Arizona
Daily Star
December 7, 2001
Nicks gets by with a lotta help from her friends
By Cathalena E. Burch
PHOENIX — Stevie Nicks' waited until taking her final bow before choking back a tear that was welling for the better part of her 2 1/2-hour show Thursday night.
"Take care of each other and be good to each other. Life is so fragile," she said, referring to the Sept. 11 terrorist attacks on New York.
The 9,000 people loosely filling Nicks' hometown arena cheered in support and allowed their favorite daughter a moment of emotional indulgence.
They owed her that much for helping them to forgot about the attacks, the war on terrorism and much else to do about the world outside of America West Arena.
Nicks and a few of her friends took the audience back to the cold war 1980s, before anyone had really heard of a madman named Osama bin Laden.
Thursday night's show was a fund-raiser for the Arizona Heart Institute Foundation.

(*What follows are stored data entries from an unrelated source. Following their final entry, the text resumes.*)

-- ==== Sys2Proof/Tests/Slice0.lean ====
section
/-! SUPPORT. The model's own tests. Expected values are the spec's: the tables of spec/30_encoding.md, the worked examples of
spec/42_chaining_modes.md and the vectors of spec/95_test_vectors.md. The last part holds one witness for each statement
that has hypotheses. -/

namespace Sys2Proof.Tests

open Sys2Proof Sys2Proof.Machine

/-! ## Helpers -/

/-- The next state of an outcome, if it is one. -/
def nextOf : Host.Outcome State Fault Refusal → Option State
  | .next s => some s
  | .fault _ => none
  | .refused _ => none

/-- The refusal of an outcome, if it is one. -/
def refusalOf : Host.Outcome State Fault Refusal → Option Refusal
  | .next _ => none
  | .fault _ => none
  | .refused r => some r

/-- The answer of the host port after an instruction. -/
def answer (i : Instr) (s : State) : Option Response := (nextOf (exec i s)).map State.resp

/-- STATUS after an instruction. -/
def statusAfter (i : Instr) (s : State) : Option Word := (nextOf (exec i s)).map State.statusWord

/-- The plaintext blocks of V-MODE-2BLK. -/
def p0 : Block := 0x6BC1BEE22E409F96#64
def p1 : Block := 0xE93D7E117393172A#64

/-- The key store with the Triple-DES keys of V-MODE-2BLK. -/
def keys : KeyStore :=
  ⟨0x01234567#32, 0x89ABCDEF#32, 0x23456789#32, 0xABCDEF01#32, 0x456789AB#32, 0xCDEF0123#32⟩

/-- The key store with the DES key of V-DES-KAT. -/
def desKeys : KeyStore := ⟨0x13345779#32, 0x9BBCDFF1#32, 0#32, 0#32, 0#32, 0#32⟩

/-- An IDLE core with 16-byte buffers, all of IN_BUF written, OUT_BUF[0..7] written. -/
def idleCore : State :=
  { State.resetWith 1 with
    key := keys
    keyLen := 8#32
    inLen := 16#32
    outLen := 16#32
    iv := ⟨0x00010203#32, 0x04050607#32⟩
    inBuf := Memory.writeBlocks [] 0 [p0, p1]
    outBuf := Memory.writeBlocks [] 0 [0xA5A5A5A5A5A5A5A5#64] }

/-- The same core, ready for a command of the cipher. -/
def readyCore : Cipher → State
  | .des => idleCore
  | .tdes2 => { idleCore with keyLen := 16#32 }
  | .tdes3 => { idleCore with keyLen := 24#32 }

/-- A core BUSY with two blocks, its command latched as R223 says. -/
def busyCore (c : Command) (ks : KeyStore) (b0 b1 : Block) : State :=
  { idleCore with
    phase := .busy
    inBuf := Memory.writeBlocks [] 0 [b0, b1]
    engine := { Engine.atReset with
      cmd := { dir := c.dir, mode := c.mode, n := 16#32, nblk := 2, key := ks.latch c.cipher }
      ch := 0x0001020304050607#64 } }

/-- The busy core, where the next step is a block step of block 1 in a CBC chain whose CH is `ch`. -/
def busyAt1 (c : Command) (ks : KeyStore) (ch b1 : Block) : State :=
  { busyCore c ks p0 b1 with engine := { (busyCore c ks p0 b1).engine with idx := 1, ch := ch } }

/-- The busy core at its completion step. -/
def busyAtEnd : State :=
  { busyCore ⟨.ecb, .des, .enc⟩ keys p0 p1 with
    engine := { (busyCore ⟨.ecb, .des, .enc⟩ keys p0 p1).engine with idx := 2 } }

/-- A busy core with one input to come and the host's move next. -/
def busyHost (input : Input) : State :=
  { busyCore ⟨.ecb, .des, .enc⟩ keys p0 p1 with inputs := [input], turns := [.host, .core] }

/-- The output block the next step writes at block `i`. -/
def stepOut (s : State) (i : Nat) : Option Block := (nextOf (step s)).bind fun t => t.outBuf.readBlock (8 * i)

/-! ## Well-formedness -/

/-- R72, R102: an offset with OFFSET[1:0] ≠ 00 is refused, for a read and for a write. -/
theorem test_wf_refuses_unaligned_rd32 : Instr.wf (.rd32 0x002#14) = false ∧ Instr.wf (.rd32 0x001#14) = false := by decide
theorem test_wf_refuses_unaligned_wr32 : Instr.wf (.wr32 0x021#14 0#32) = false := by decide
theorem test_wf_accepts : Instr.wf (.rd32 0x3FFC#14) = true ∧ Instr.wf (.wr32 0#14 0#32) = true ∧ Instr.wf .desCbcDec = true := by
  decide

But with the exception of State Attorney General Janet Napolitano and a suit-clad foundation official saying a few words, you never would have known that the evening was dedicated to such warm-and-fuzzy pursuits.

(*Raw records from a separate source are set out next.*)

/-- Bytes from index `length` on are never read: any buffer that begins with the same `length` bytes gives the same record,
and a buffer of two bytes or more that holds fewer of them is truncated (20_memory.md R34, R36). -/
def Obligations.SurplusBytesAreNeverRead : Prop :=
  ∀ (s t : State) (r : Record), Answers s (.record r) → t.address = s.address →
    (r.length ≤ t.n → (∀ a, a < r.length → t.mem.read a = s.mem.read a) → Answers t (.record r)) ∧
    (2 ≤ t.n → t.n < r.length → (∀ a, a < t.n → t.mem.read a = s.mem.read a) →
      Answers t (.failure .truncatedInput))

/-- The byte count may be saturated at six without changing the outcome (10_state.md R11, log 15). -/
def Obligations.ByteCountMayBeSaturated : Prop :=
  ∀ (s : State) (c : CallResult), Answers s c ↔ Answers { s with n := min s.n 6 } c

/-- The bits 11:10 of an opcode-1 word change nothing (30_encoding.md R58; decision D15, log 18). -/
def Obligations.UnexaminedBitsChangeNothing : Prop :=
  ∀ (s t : State) (c : CallResult), t.n = s.n → t.address = s.address → 2 ≤ s.n →
    slice s.mem.instructionWord 12 4 = 1#4 → slice t.mem.instructionWord 12 4 = 1#4 →
    slice t.mem.instructionWord 0 10 = slice s.mem.instructionWord 0 10 →
    (∀ a, 2 ≤ a → t.mem.read a = s.mem.read a) → Answers s c → Answers t c

/-! ### The caller -/

/-- What the caller presents is what the block sees: byte `i` of the buffer is byte `i` presented, and the rest of the
inputs likewise (20_memory.md R30, R31; log 13). -/
def Obligations.PresentedInputsAreSeen : Prop :=
  ∀ (s : State) (bytes : List Byte) (address : Int),
    (s.present bytes address).n = bytes.length ∧ (s.present bytes address).address = address ∧
    (∀ (k : Nat) (h : k < bytes.length), (s.present bytes address).mem.read k = bytes[k]) ∧
    (s.present bytes address).window = bytes.take 6

/-- A table word put where the block fetches is the very next instruction run (log 13). -/
def Obligations.FetchWordRunsNext : Prop :=
  ∀ (s : State) (nbits w : Nat) (i : Instr), s.mem.wf = true → decodeTableWord nbits w = some i →
    step (s.withFetchWord nbits w) = exec i (s.withFetchWord nbits w).latchIr

/-- The status output is 0 after a record, 1 after `TruncatedInput` and 2 after `InvalidOpcode` (60_exceptions.md R150;
the numbers are decision D12, log 22). -/
def Obligations.StatusOutputNumbersTheOutcome : Prop :=
  ∀ s t : State, step s = .next t →
    (t.status = some 0 ↔ ∃ r, t.result = some (.record r)) ∧
    (t.status = some 1 ↔ t.result = some (.failure .truncatedInput)) ∧
    (t.status = some 2 ↔ t.result = some (.failure .invalidOpcode))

The audience came to see the legendary Nicks and her enviable cast of friends — Mick Fleetwood, Lindsey Buckingham, Don Henley, Sheryl Crow and Natalie Maines.

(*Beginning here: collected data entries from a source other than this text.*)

theorem witness_ReturnWordIsRet :
    2 ≤ (held [0x30, 0x41]).n ∧ (held [0x30, 0x41]).mem.instructionWord = 0x4130#16 := by decide

/-- Lengths 2 and 6 of a `mov` into `pc` (V104, V107). -/
theorem witness_MovIntoPcIsBr :
    (held [0x00, 0x45]).mem.instructionWord &&& 0xF00F#16 = 0x4000#16 ∧
    (held [0x00, 0x45]).mem.instructionWord ≠ 0x4130#16 ∧
    lengthTable (held [0x00, 0x45]).mem.instructionWord = some 2 ∧
    2 ≤ (held [0x00, 0x45]).n ∧
    (held [0xb0, 0x40, 0x00, 0x45, 0x02, 0x00]).mem.instructionWord &&& 0xF00F#16 = 0x4000#16 ∧
    (held [0xb0, 0x40, 0x00, 0x45, 0x02, 0x00]).mem.instructionWord ≠ 0x4130#16 ∧
    lengthTable (held [0xb0, 0x40, 0x00, 0x45, 0x02, 0x00]).mem.instructionWord = some 6 ∧
    6 ≤ (held [0xb0, 0x40, 0x00, 0x45, 0x02, 0x00]).n := by decide

/-- Both clauses: V110 with length 4 and V112 with length 6 hold the literal, V115 does not, V117 has no word. -/
theorem witness_BisOfF0ToSrIsDint :
    (held [0x32, 0xd0, 0xf0, 0x00]).mem.instructionWord &&& 0xF00F#16 = 0xD002#16 ∧
    (held [0x32, 0xd2]).mem.instructionWord &&& 0xF00F#16 = 0xD002#16 ∧
    lengthTable (held [0x32, 0xd0, 0xf0, 0x00]).mem.instructionWord = some 4 ∧ 4 ≤ (held [0x32, 0xd0, 0xf0, 0x00]).n ∧
    lengthTable (held [0x32, 0xd2]).mem.instructionWord = some 2 ∧ 2 ≤ (held [0x32, 0xd2]).n ∧
    lengthTable (held [0xb2, 0xd0, 0xf0, 0x00, 0x20, 0x01]).mem.instructionWord = some 6 ∧
    lengthTableSource (slice (held [0x32, 0xd0, 0xf0, 0x00]).mem.instructionWord 4 2)
      (slice (held [0x32, 0xd0, 0xf0, 0x00]).mem.instructionWord 8 4) = 2 ∧
    (held [0x32, 0xd0, 0xf0, 0x00]).mem.read2 2 = 0x00F0#16 ∧
    (held [0x32, 0xd0, 0xf1, 0x00]).mem.read2 2 ≠ 0x00F0#16 ∧
    lengthTableSource (slice (held [0x32, 0xd2]).mem.instructionWord 4 2)
      (slice (held [0x32, 0xd2]).mem.instructionWord 8 4) ≠ 2 := by decide

theorem witness_ExactlyThreeMnemonicsAreEmulated :
    Answers (held [0x30, 0x41]) (.record (bareRecord 0 .ret 2)) ∧ Answers (held [0x1f, 0x83]) (.record subRecord) :=
  ⟨rfl, rfl⟩

theorem witness_BufferIsNeverWritten : ∃ t, step (held [0x1f, 0x83]) = .next t ∧ t ≠ held [0x1f, 0x83] :=
  ⟨_, rfl, by decide⟩

/-- The inputs of V71 after another call, and before any. -/
theorem witness_EarlierCallsHaveNoEffect :
    ∃ t : State, t.mem = (held [0x1f, 0x83]).mem ∧ t.n = (held [0x1f, 0x83]).n ∧
      t.address = (held [0x1f, 0x83]).address ∧ t.result = some (.failure .invalidOpcode) :=
  ⟨{ held [0x1f, 0x83] with result := some (.failure .invalidOpcode) }, rfl, rfl, rfl, rfl⟩

theorem witness_AddressIsOnlyCopied :
    Answers (held [0x1f, 0x83]) (.record subRecord) ∧ Answers (held [0x00, 0x00]) (.failure .invalidOpcode) ∧
    Answers (held [0x00]) (.failure .truncatedInput) := ⟨rfl, rfl, rfl⟩

/-- Surplus bytes (V45 with two more), and a buffer one byte short. -/
theorem witness_SurplusBytesAreNeverRead :
    Answers (held [0x85, 0x45, 0x34, 0x12]) (.record movToIndexed) ∧ movToIndexed.length = 4 ∧
    (held [0x85, 0x45, 0x34, 0x12, 0xff, 0xff]).address = (held [0x85, 0x45, 0x34, 0x12]).address ∧
    4 ≤ (held [0x85, 0x45, 0x34, 0x12, 0xff, 0xff]).n ∧
    (∀ a, a < 4 → (held [0x85, 0x45, 0x34, 0x12, 0xff, 0xff]).mem.read a = (held [0x85, 0x45, 0x34, 0x12]).mem.read a) ∧
    (held [0x85, 0x45, 0x34]).address = (held [0x85, 0x45, 0x34, 0x12]).address ∧
    2 ≤ (held [0x85, 0x45, 0x34]).n ∧ (held [0x85, 0x45, 0x34]).n < 4 ∧
    (∀ a, a < 3 → (held [0x85, 0x45, 0x34]).mem.read a = (held [0x85, 0x45, 0x34, 0x12]).mem.read a) :=
  ⟨rfl, rfl, rfl, by decide, by decide, rfl, by decide, by decide, by decide⟩

/-- V80 and V93: words that differ in bits 11 and 10 only. -/
theorem witness_UnexaminedBitsChangeNothing :
    (held [0x05, 0x1c]).n = (held [0x05, 0x10]).n ∧ (held [0x05, 0x1c]).address = (held [0x05, 0x10]).address ∧
    2 ≤ (held [0x05, 0x10]).n ∧
    slice (held [0x05, 0x10]).mem.instructionWord 12 4 = 1#4 ∧ slice (held [0x05, 0x1c]).mem.instructionWord 12 4 = 1#4 ∧
    slice (held [0x05, 0x1c]).mem.instructionWord 0 10 = slice (held [0x05, 0x10]).mem.instructionWord 0 10 ∧
    (held [0x05, 0x1c]).mem.instructionWord ≠ (held [0x05, 0x10]).mem.instructionWord ∧
    (∀ a, 2 ≤ a → (held [0x05, 0x1c]).mem.read a = (held [0x05, 0x10]).mem.read a) ∧
    Answers (held [0x05, 0x10])
      (.record ⟨0, .rrc, .oneOperand, some ⟨.registerDirect, some .r5, .word, none, 0⟩, none, 2, false⟩) := by
  refine ⟨rfl, rfl, by decide, by decide, by decide, by decide, by decide, fun a ha => ?_, rfl⟩
  obtain ⟨b, rfl⟩ := Nat.exists_eq_add_of_le ha
  simp [held, State.present, Memory.writeBytes, Memory.write, Memory.read, Memory.background,
    show ¬ (1 = 2 + b) by omega, show ¬ (0 = 2 + b) by omega]

theorem witness_PresentedInputsAreSeen : (6 : Nat) < [(0 : Byte), 1, 2, 3, 4, 5, 6].length := by decide

theorem witness_FetchWordRunsNext :
    State.reset.mem.wf = true ∧ (held [0x1f, 0x83]).mem.wf = true ∧
    decodeTableWord 16 0x831f = some (.sub .word ⟨.cg, .indexed, none⟩ ⟨.r15, .registerDirect, none⟩) := by decide

/-- The three status numbers. -/
theorem witness_StatusOutputNumbersTheOutcome :
    ∃ t u v, step (held [0x1f, 0x83]) = .next t ∧ t.status = some 0 ∧ step (held [0x00]) = .next u ∧
      u.status = some 1 ∧ step (held [0x00, 0x00]) = .next v ∧ v.status = some 2 :=
  ⟨_, _, _, rfl, rfl, rfl, rfl, rfl, rfl⟩

end Sys2Proof.Tests
end

section
/-! PROOFS. The state of the block (10_state.md R21, R24): a call has exactly one outcome, and it is decided by the inputs
alone. -/

namespace Sys2Proof

open Sys2Proof.Machine

/-- A call ends with an outcome exactly if its step latches IR and sets that outcome as the result. -/
theorem answers_iff_step (s : State) (c : CallResult) :
    Answers s c ↔ step s = .next (s.latchIr.setResult c) := Iff.rfl

/-- Every call ends with an outcome: no step faults or refuses. -/
theorem exists_answers (s : State) : ∃ c, Answers s c := by
  obtain ⟨c, hc⟩ := step_onlyResult s.window
  exact ⟨c.withAddress s.address, (answers_iff_step s _).2 (hc s rfl)⟩

/-- The next state holds the outcome as its result, so a call has at most one. -/
theorem Answers.unique {s : State} {c d : CallResult} (hc : Answers s c) (hd : Answers s d) : c = d := by
  rw [answers_iff_step] at hc hd
  have hstate : s.latchIr.setResult c = s.latchIr.setResult d := Host.Outcome.next.inj (hc.symm.trans hd)
  have hresult : some c = some d := congrArg State.result hstate
  exact Option.some.inj hresult

/-- An outcome is a record or one of the two failures; there is no third tag (60_exceptions.md R150). -/
theorem callResult_is_record_or_failure (c : CallResult) :
    (∃ r, c = .record r) ∨ c = .failure .truncatedInput ∨ c = .failure .invalidOpcode := by
  cases c with
  | record r => exact .inl ⟨r, rfl⟩
  | failure f =>
    cases f with
    | truncatedInput => exact .inr (.inl rfl)
    | invalidOpcode => exact .inr (.inr rfl)

/-- Settles O8: the step answers an outcome, it determines that outcome, and an outcome has one of three forms. -/
theorem everyCallReturnsOneOutcome : Obligations.EveryCallReturnsOneOutcome := by
  unfold Obligations.EveryCallReturnsOneOutcome
  intro s
  obtain ⟨c, hc⟩ := exists_answers s
  exact ⟨c, hc, fun _ hc' => hc'.unique hc, callResult_is_record_or_failure c⟩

From the opening chords of "Stop Dragging My Heart Around," Nicks turned back the clock 20 years, to the days when her ethereal, mystical voice ruled the radio.
Not daunted by age or the ever changing pop music landscape, she sounded and looked just as she had back then, sans the after-effects of heavy partying. She swirled, she twirled, she bent down in that swoop and turn that made everyone want to be a gypsy like her.
Granted, she didn't bend as low as she did in her youth, but the magic was just as tangible.
And infectious.
Nicks barely uttered the first words of "Stand Back" when the crowd took over, their chorus overflowing the arena. They boldly and loudly sang along to every song she performed: "Edge of Seventeen," "Rhiannon," "Gold Dust Woman," "Enchanted."
One by one she invited each of her special friends to share the mike on a song that forever ties them to Nicks: Henley on "Leather and Lace," Maines on "Too Far From Texas," Crow on "Sorcerer" and Buckingham on the classic "Landslide," a song the pair dedicated to Nicks' father, Jess.
As Buckingham picked the intricate notes on his guitar, Nicks let the words slip out like lines of poetry, softly and packed with the emotional weight they've carried since she penned the song 30 years ago.
The pair share a musical bond that can't be broken, which could explain why they and their Fleetwood Mac bandmates, sans Christy McVie, are in the studio now recording a new album.
Nicks is forging new but seemingly just as solid bonds with her newest friends, Crow and Maines. She gushed over both women, crediting Crow with the very existence of her latest album, "Trouble in Shangri-La." She said that after two days in the studio with Maines, she felt as if they pair had been performing together a lifetime.
Nicks also let her friends hog the spotlight individually, which gave Henley a chance to resurrect two of his classics: "End of the Innocence" and "Boys of Summer." Buckingham jammed on the guitar and then invited Fleetwood to bang on the drums for a number.
But the applause was most deafening when Nicks was solo, spinning a tale of a "Gold Dust Woman" or asking the question "Has Anyone Ever Written Anything For You," not anticipating an answer.
The crowd answered back by singing along.
For a little while, Sept. 11 and all that has come after it didn't exist, and the tears that Stevie Nicks was holding back could just as easily have been tears of joy.